Look below. Copy each line that has "resent" in it.

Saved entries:

════════════════════

/-- A cursor before the entry 5 of table 3, and one past it; the forms without and with the key. -/
theorem wit_Cursors_knext : let o : LOp := { bare with vd := 1 }
    let k : LOp := { o with var := 1 }
    let s := mk (scanning none)
    let u := mk (scanning (some (5, rid 3)))
    let x := word s (.knext k)
    let y := word u (.knext o)
    let T := (bnd s 2 2 false).t
    (LReady s (.knext k) x ∧ (∀ i, inMask x.act i = true → (x.G.lane i).cursor (curNo x.o) = some (curs none) ∧ s.table? 2 = some T)
      ∧ (x.o.var = 1 → x.o.vd.toNat + 3 ≤ x.E.K.header.lregs) ∧ IsNext T (curs none) (5, rid 3)
      ∧ (∀ r, T.liveRow (rid 3) = some r → RowsOpen s 2 T x.E.world .rd r.addr 1) ∧ 0 < x.G.lanes.length ∧ (x.G.lane 0).cur.length = 4)
    ∧ LReady u (.knext o) y ∧ (∀ i, inMask y.act i = true → (y.G.lane i).cursor (curNo y.o) = some (curs (some (5, rid 3))) ∧ u.table? 2 = some T)
      ∧ (∀ e ∈ T.entries, ¬ InReach T (curs (some (5, rid 3))) e) ∧ y.o.aux.extractLsb' 2 3 ≠ 7 := by
  refine ⟨⟨lready_of (by decide +kernel), lane0 (by decide +kernel) ⟨by decide +kernel, rfl⟩, by decide +kernel, ⟨[], [], rfl, ?_, ?_⟩,
      fun _ _ => rows_open rfl rfl rfl (by decide +kernel), by decide +kernel, by decide +kernel⟩,
    lready_of (by decide +kernel), lane0 (by decide +kernel) ⟨by decide +kernel, rfl⟩, ?_, by decide +kernel⟩
  · show _ ∧ _; exact ⟨by decide, by show _ ≤ _; decide⟩
  · intro d hd; cases hd
  · intro e he
    have : e = (5, rid 3) := List.mem_singleton.mp he
    subst this
    rintro ⟨-, h⟩
    rcases h with h | h
    · revert h; decide
    · exact absurd h.1 (by decide +kernel)

theorem wit_Cursors_kclose : Rdy (scanning none) (.kclose bare) := lready_of (by decide +kernel)

/-- KAT of kind add on the last doubleword of a row, and on an exact cell; SCAT. -/
theorem wit_RowAtomics : let o : LOp := { tab .n64 0 56 with b := .reg 2 }
    let q : LOp := { tab .f32 0 0 with b := .reg 2, vd := 0, var := 11 }
    let c : LOp := { o with vd := 0, var := 1, imm := 0, c := .reg 2 }
    let s := mk (lgrp 1)
    let u := celled (lgrp 1)
    let x := word s (.kat o)
    let z := word u (.kat q)
    let y := word s (.scat c)
    let b := bnd s 0 0 false
    let d := bnd u 0 0 false
    let row : Row := { rid := 5, slot := 5, addr := 320 }
    (LReady s (.kat o) x ∧ TableOk x s true (fun b => !(x.o.var == 11) || b.t.desc.isCell (tabOff x.o)) (katBytes x.o) (if x.o.var = 11 then 1 else katBytes x.o) b
      ∧ (∀ i, inMask x.act i = true → LaneRow x s b (tabOff x.o) (katBytes x.o) .at_ true i row) ∧ memWf b.t.rows = true ∧ lanesOf x.act = [0]
      ∧ x.o.var ≠ 11)
    ∧ (LReady u (.kat q) z ∧ TableOk z u true (fun b => !(z.o.var == 11) || b.t.desc.isCell (tabOff z.o)) (katBytes z.o) (if z.o.var = 11 then 1 else katBytes z.o) d
      ∧ (∀ i, inMask z.act i = true → LaneRow z u d (tabOff z.o) (katBytes z.o) .at_ true i row) ∧ memWf d.t.rows = true ∧ z.o.var = 11)
    ∧ LReady s (.scat c) y ∧ slotOf s y.E.La (tabSlot y.o) = .bound b ∧ b.ro = false ∧ b.t.desc.k128 = false :=
  ⟨⟨lready_of (by decide +kernel), table_ok rfl (fun _ => rfl) (by decide +kernel) rfl (by decide +kernel) (by decide +kernel),
      lane0 (by decide +kernel) (lane_row rfl rfl rfl rfl (by decide +kernel) rfl), by decide +kernel, by decide +kernel, by decide +kernel⟩,
    ⟨lready_of (by decide +kernel), table_ok rfl (fun _ => rfl) (by decide +kernel) rfl (by decide +kernel) (by decide +kernel),
      lane0 (by decide +kernel) (lane_row rfl rfl rfl rfl (by decide +kernel) rfl), by decide +kernel, by decide +kernel⟩,
    lready_of (by decide +kernel), rfl, rfl, rfl⟩

/-- KAT on the row of lanes 0 and 1, and off its alignment; a SCAT `.xadd` on an exact cell. -/
theorem wit_RowAtomics_forms : let o : LOp := { tab .n64 0 56 with b := .reg 2 }
    let p : LOp := { tab .n64 0 52 with b := .reg 2 }
    let q : LOp := { tab .f32 0 0 with b := .reg 2, vd := 0, var := 4, imm := 0, c := .reg 0 }
    let s := mk (lgrp 3)
    let u := celled (lgrp 1)
    let x := word s (.kat o)
    let y := word s (.kat p)
    let z := word u (.scat q)
    let b := bnd s 0 0 false
    let d := bnd u 0 0 false
    (LReady s (.kat o) x ∧ TableOk x s true (fun b => !(x.o.var == 11) || b.t.desc.isCell (tabOff x.o)) (katBytes x.o) (if x.o.var = 11 then 1 else katBytes x.o) b
      ∧ (∀ i, inMask x.act i = true → LaneRow x s b (tabOff x.o) (katBytes x.o) .at_ true i { rid := 5, slot := 5, addr := 320 })
      ∧ lanesOf x.act = [0, 1] ∧ 1 < x.G.lanes.length)
    ∧ (LReady s (.kat p) y ∧ slotOf s y.E.La (tabSlot y.o) = .bound b ∧ b.ro = false ∧ y.o.var ≠ 11 ∧ b.t.desc.k128 = false
      ∧ tabOff y.o + katBytes y.o ≤ b.t.desc.width ∧ tabOff y.o % katBytes y.o ≠ 0)
    ∧ LReady u (.scat q) z ∧ slotOf u z.E.La (tabSlot z.o) = .bound d ∧ d.ro = false ∧ z.o.var = 4 ∧ InExact z d ∧ lanesOf z.act = [0] := by
  refine ⟨⟨lready_of (by decide +kernel), table_ok rfl (fun _ => rfl) (by decide +kernel) rfl (by decide +kernel) (by decide +kernel), ?_,
      by decide +kernel, by decide +kernel⟩,
    ⟨lready_of (by decide +kernel), rfl, rfl, by decide +kernel, rfl, by decide +kernel, by decide +kernel⟩,
    lready_of (by decide +kernel), rfl, rfl, by decide +kernel, ⟨⟨_, List.mem_cons_self, by decide +kernel⟩, lane0 (by decide +kernel) ?_⟩,
    by decide +kernel⟩
  · refine lanes_all fun i hi hm => lane_row ?_ rfl rfl rfl (by decide +kernel) rfl
    have h : ∀ i, i < 32 → inMask (word (mk (lgrp 3)) (.kat { tab .n64 0 56 with b := .reg 2 })).act i = true → i = 0 ∨ i = 1 := by decide +kernel
    rcases h i hi hm with h | h <;> subst h <;> rfl
  · exact fun _ => ⟨_, List.mem_cons_self, by decide +kernel, by decide +kernel, by decide +kernel⟩

/-- A reduction on table 1: an add of 3 to the doubleword at an offset of row 5. -/
def red (off : Nat) : Reduction :=
  { wg := 0, group := 0, blockSeq := 1, lanes := 1, issuer := 1, split := 0, leader := 0, lpc := 0, slot := 0, byRid := false, version := 0
    key := 5, off := off, kind := 1, ty := .n64, value := [3, 0, 0, 0, 0, 0, 0, 0] }

/-- The last doubleword of the row, and one past it. -/
theorem wit_RowAtomics_apply : ∀ off ∈ [56, 57], ∃ E T, let s : State := { mk (lgrp 1) with reds := [red off] }
    s.reds[0]? = some (red off) ∧ envAt s 0 0 = some E ∧ s.table? 0 = some T
    ∧ (∀ q ∈ s.reds.take 0, q.wg = 0 → q.group = 0 → sameElement s q (red off) = false)
    ∧ (off = 56 → off + tyBytes .n64 ≤ T.desc.width ∧ off % tyBytes .n64 = 0
        ∧ T.rowOf false 5 = .ok { rid := 5, slot := 5, addr := 320 } ∧ RowsOpen s 0 T E.world .at_ (320 + off) 8
        ∧ NoBad T (320 + off) 8 ∧ memWf T.rows = true)
    ∧ (off = 57 → redCheck s (red off) T E.world = .fault .colRange) ∧ E.G.T.elems.length < 64 := by
  intro off _
  refine ⟨_, _, rfl, rfl, rfl, (fun _ h => nomatch h), fun h => ?_, fun h => ?_, by decide⟩ <;> subst h
  · exact ⟨by decide, by decide, rfl, rows_open rfl rfl rfl (by decide), no_bad rfl, by decide +kernel⟩
  · rfl

/-! ### Atomic regions and the array -/

/-- The group with an open region in its lanes of a mask, with buffered stores. -/
def inRegion (m : LMask) (st : List RegionStore) : Group :=
  let f := fun (i : Nat) (L : Lane) => if inMask m i then { L with region := some { Region.fresh 3 with stores := st } } else L
  { lgrp m with lanes := (lgrp m).lanes.mapIdx f }

theorem wit_RegionWords : Rdy (lgrp 3) (.abeg bare) ∧ inMask (word (mk (lgrp 3)) (.abeg bare)).p.mask 1 = true
    ∧ (Rdy (inRegion 3 []) (.aabt bare) ∧ (word (mk (inRegion 3 [])) (.aabt bare)).act = (word (mk (inRegion 3 [])) (.aabt bare)).p.mask)
    ∧ (Rdy (inRegion 3 []) (.aabt (off bare)) ∧ (word (mk (inRegion 3 [])) (.aabt (off bare))).act = 0)
    ∧ Rdy (lgrp 3) (.astat { bare with vd := 1 }) :=
  ⟨lready_of (by decide +kernel), by decide +kernel, ⟨lready_of (by decide +kernel), by decide +kernel⟩,
    ⟨lready_of (by decide +kernel), by decide +kernel⟩, lready_of (by decide +kernel)⟩

/-- An input of the doubleword at 8, which holds 7: with a recorded value. -/
def input (v : W64) : RegionIn := { loc := .scratch 8, bytes := 8, signed := false, value := v }

/-- The group with a region of lane 0 that has recorded the input, pinned or not, and buffered a store of it plus 2 at 16. -/
def reading (v : W64) (pins : BitVec 8) : Group :=
  let r : Region := { Region.fresh 3 with inputs := [input v], pins := pins, stores := [{ loc := .scratch 16, bytes := 8, tag := some 0, value := 2 }] }
  { lgrp 1 with lanes := (lgrp 1).lanes.modify 0 fun L => { L with region := some r } }

/-- `ALD` of a new place and of the recorded one, at 8 as both; `AST` by a region with 15 stores. -/
theorem wit_RegionWords_access : let i : Instr := .ald { mem .n64 0 with var := 1 }
    let j : Instr := .ast { mem .n64 0 with var := 1, vd := 0, b := .reg 3 }
    let s := mk (inRegion 1 [])
    let v := mk (reading 7 0)
    let u := mk (inRegion 1 (List.replicate 15 { loc := .scratch 0, bytes := 8, tag := none, value := 0 }))
    let x := word s i
    let y := word u j
    let z := word v i
    let locs : Nat → Loc := fun _ => .scratch 8
    (LReady s i x ∧ AreaOk x s false locs ∧ (∀ i, inMask x.act i = true → ∃ r, (x.G.lane i).region = some r
        ∧ (∀ q ∈ r.stores, Apart (locs i) 8 q.loc q.bytes) ∧ r.inputs.length < 8 ∧ ∀ q ∈ r.inputs, Apart (locs i) 8 q.loc q.bytes)
      ∧ PlaceSettled s x.E (locs 0))
    ∧ (LReady v i z ∧ AreaOk z v false locs ∧ ∀ i, inMask z.act i = true → ∃ r, (z.G.lane i).region = some r
        ∧ (∀ q ∈ r.stores, Apart (locs i) 8 q.loc q.bytes) ∧ ∃ q ∈ r.inputs, SameAccess (locs i) 8 q.loc q.bytes)
    ∧ LReady u j y ∧ AreaOk y u true locs ∧ ∀ i, inMask y.act i = true → ∃ r, (y.G.lane i).region = some r ∧ r.stores.length < 16 := by
  refine ⟨⟨lready_of (by decide +kernel), .inl ⟨by decide +kernel, lanes_all (by decide +kernel), lanes_all (by decide +kernel)⟩,
      lane0 (by decide +kernel) ⟨_, rfl, (fun _ h => nomatch h), by decide, fun _ h => nomatch h⟩, settled rfl⟩,
    ⟨lready_of (by decide +kernel), .inl ⟨by decide +kernel, lanes_all (by decide +kernel), lanes_all (by decide +kernel)⟩,
      lane0 (by decide +kernel) ⟨_, rfl, ?_, input 7, List.mem_cons_self, rfl, rfl⟩⟩,
    lready_of (by decide +kernel), .inl ⟨by decide +kernel, lanes_all (by decide +kernel), lanes_all (by decide +kernel)⟩,
    lane0 (by decide +kernel) ⟨_, rfl, by decide⟩⟩
  intro q hq
  cases List.mem_singleton.mp hq
  exact .inr (.inl (by decide))
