-- ==== Sys2Proof/Syntax.lean ====
section
/-! DEFINITION. The commands the OA-1224 takes: one constructor per row of spec/opcode_table.json, with the row's operands.
A core instruction's operands are the raw fields of its format (chapter 02), so that every form of the encoding, the
UNDEF ones too, is a command. What lies outside the block's own state (a sensor's reading, what check bits show, a
choice the spec leaves to the hardware) is an operand of the command that meets it. -/
namespace Sys2Proof

/-- An executing core: 0 to 239 the physical core 20s + c (chapter 01), 240 the management processor. -/
abbrev CoreId := Fin 241
/-- A compute stack, its base tile and its home (chapter 01). -/
abbrev StackId := Fin 12
/-- A holder identifier (R274). -/
abbrev HolderId := BitVec 8
/-- A line number: PA[51:6]. -/
abbrev LineNo := BitVec 46
/-- A physical address (R26). -/
abbrev PhysAddr := BitVec 52
/-- A die number (R309). -/
abbrev DieId := Fin 13

/-- A stop of the runner fabric in this package (R309). -/
structure StopId where
  die : Nat
  stop : Nat
  deriving DecidableEq, Repr

/-- Who performs an access of a set-up register (R14, R491, R606): a core, in a world; the management processor (normal world,
with the rights rules give it alone); the debug access port, in the world it names. -/
inductive By where
  | core (c : Fin 240) (secure : Bool)
  | mp
  | dap (secure : Bool)
  deriving DecidableEq, Repr

/-- What the check bits of a memory element show when it is read (R255, R375). The device and rank are what the
controller's decoder names. -/
inductive Ecc where
  | clean
  | corrected (device rank : Nat)
  | uncorrectable (device rank : Nat)
  deriving DecidableEq, Repr

/-- What the reads made for one request show: memory, the L3 way, the directory entry (dirTag: the error falls in the
word that holds TAG, R282), the way of the L3 set whose tag both copies lost (R571) or one copy (R255), the victim written back. -/
structure Findings where
  mem : Ecc := .clean
  l3 : Ecc := .clean
  dir : Ecc := .clean
  dirTag : Bool := false
  tagLost : Option Nat := none
  l3Tag : Option Nat := none
  victim : Ecc := .clean
  deriving DecidableEq, Repr

/-- What the check bits of a line show as a set walk reads it (R255). -/
structure LineFound where
  line : BitVec 46
  ecc : Ecc
  deriving DecidableEq, Repr

/-- A way's retirement walk at a home ends (12: the hub I/O cache): what the check bits showed of the lines it read. -/
structure WayWalk where
  home : Fin 13
  found : List LineFound
  deriving DecidableEq, Repr

/-- A home's flush ends: what the check bits showed of the lines it read. -/
structure FlushWalk where
  home : StackId
  found : List LineFound
  deriving DecidableEq, Repr

/-- What parity shows of the units of a packet on one hop (R570): intact; a unit bad once, its resent copy intact; a data unit bad in
the upstream copy too; the header unit bad in both. -/
inductive UnitPar where
  | intact
  | resent
  | dataBad
  | headerBad
  deriving DecidableEq, Repr

/-- What the arrays of a core's L1 and L2 show when a line is read (R569, R650), with the way. -/
inductive ArrErr where
  | none_
  | l1i (way : Nat)
  | l1d (way : Nat)
  | l2 (way : Nat)
  | l2Tag (way : Nat)
  | l2TagBoth
  deriving DecidableEq, Repr

/-- What an access of a core meets beside the state: whether it uses no cached translation (a core may keep or drop any
entry, R209), what its arrays show, and whether the held answer to a far atomic or SCOND shows a parity error as it is used (R160). -/
structure Seen where
  fresh : Bool := false
  arr : ArrErr := .none_
  held : Bool := false
  deriving DecidableEq, Repr

/-- What a request to a home carries beside its address (R250, R312): world, PARTID, KEYID. -/
structure ReqAttr where
  world : Bool
  partid : BitVec 4
  keyid : BitVec 11
  deriving DecidableEq, Repr

/-- T format: RD, RS1, RS2 (the major opcode and FN are the constructor's). -/
structure OpT where
  rd : BitVec 5
  rs1 : BitVec 5
  rs2 : BitVec 5
  deriving DecidableEq, Repr

/-- K format: RD, RS1, IMM16. -/
structure OpK where
  rd : BitVec 5
  rs1 : BitVec 5
  imm : BitVec 16
  deriving DecidableEq, Repr

/-- The SHI form of K: IMM16[15:8] (to be 0) and the shift amount IMM16[5:0]. -/
structure OpShi where
  rd : BitVec 5
  rs1 : BitVec 5
  hi : BitVec 8
  amt : BitVec 6
  deriving DecidableEq, Repr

════════════════════

=== WRITTEN SOLUTION ===
/-- What parity shows of the units of a packet on one hop (R570): intact; a unit bad once, its resent copy intact; a data unit bad in
  | resent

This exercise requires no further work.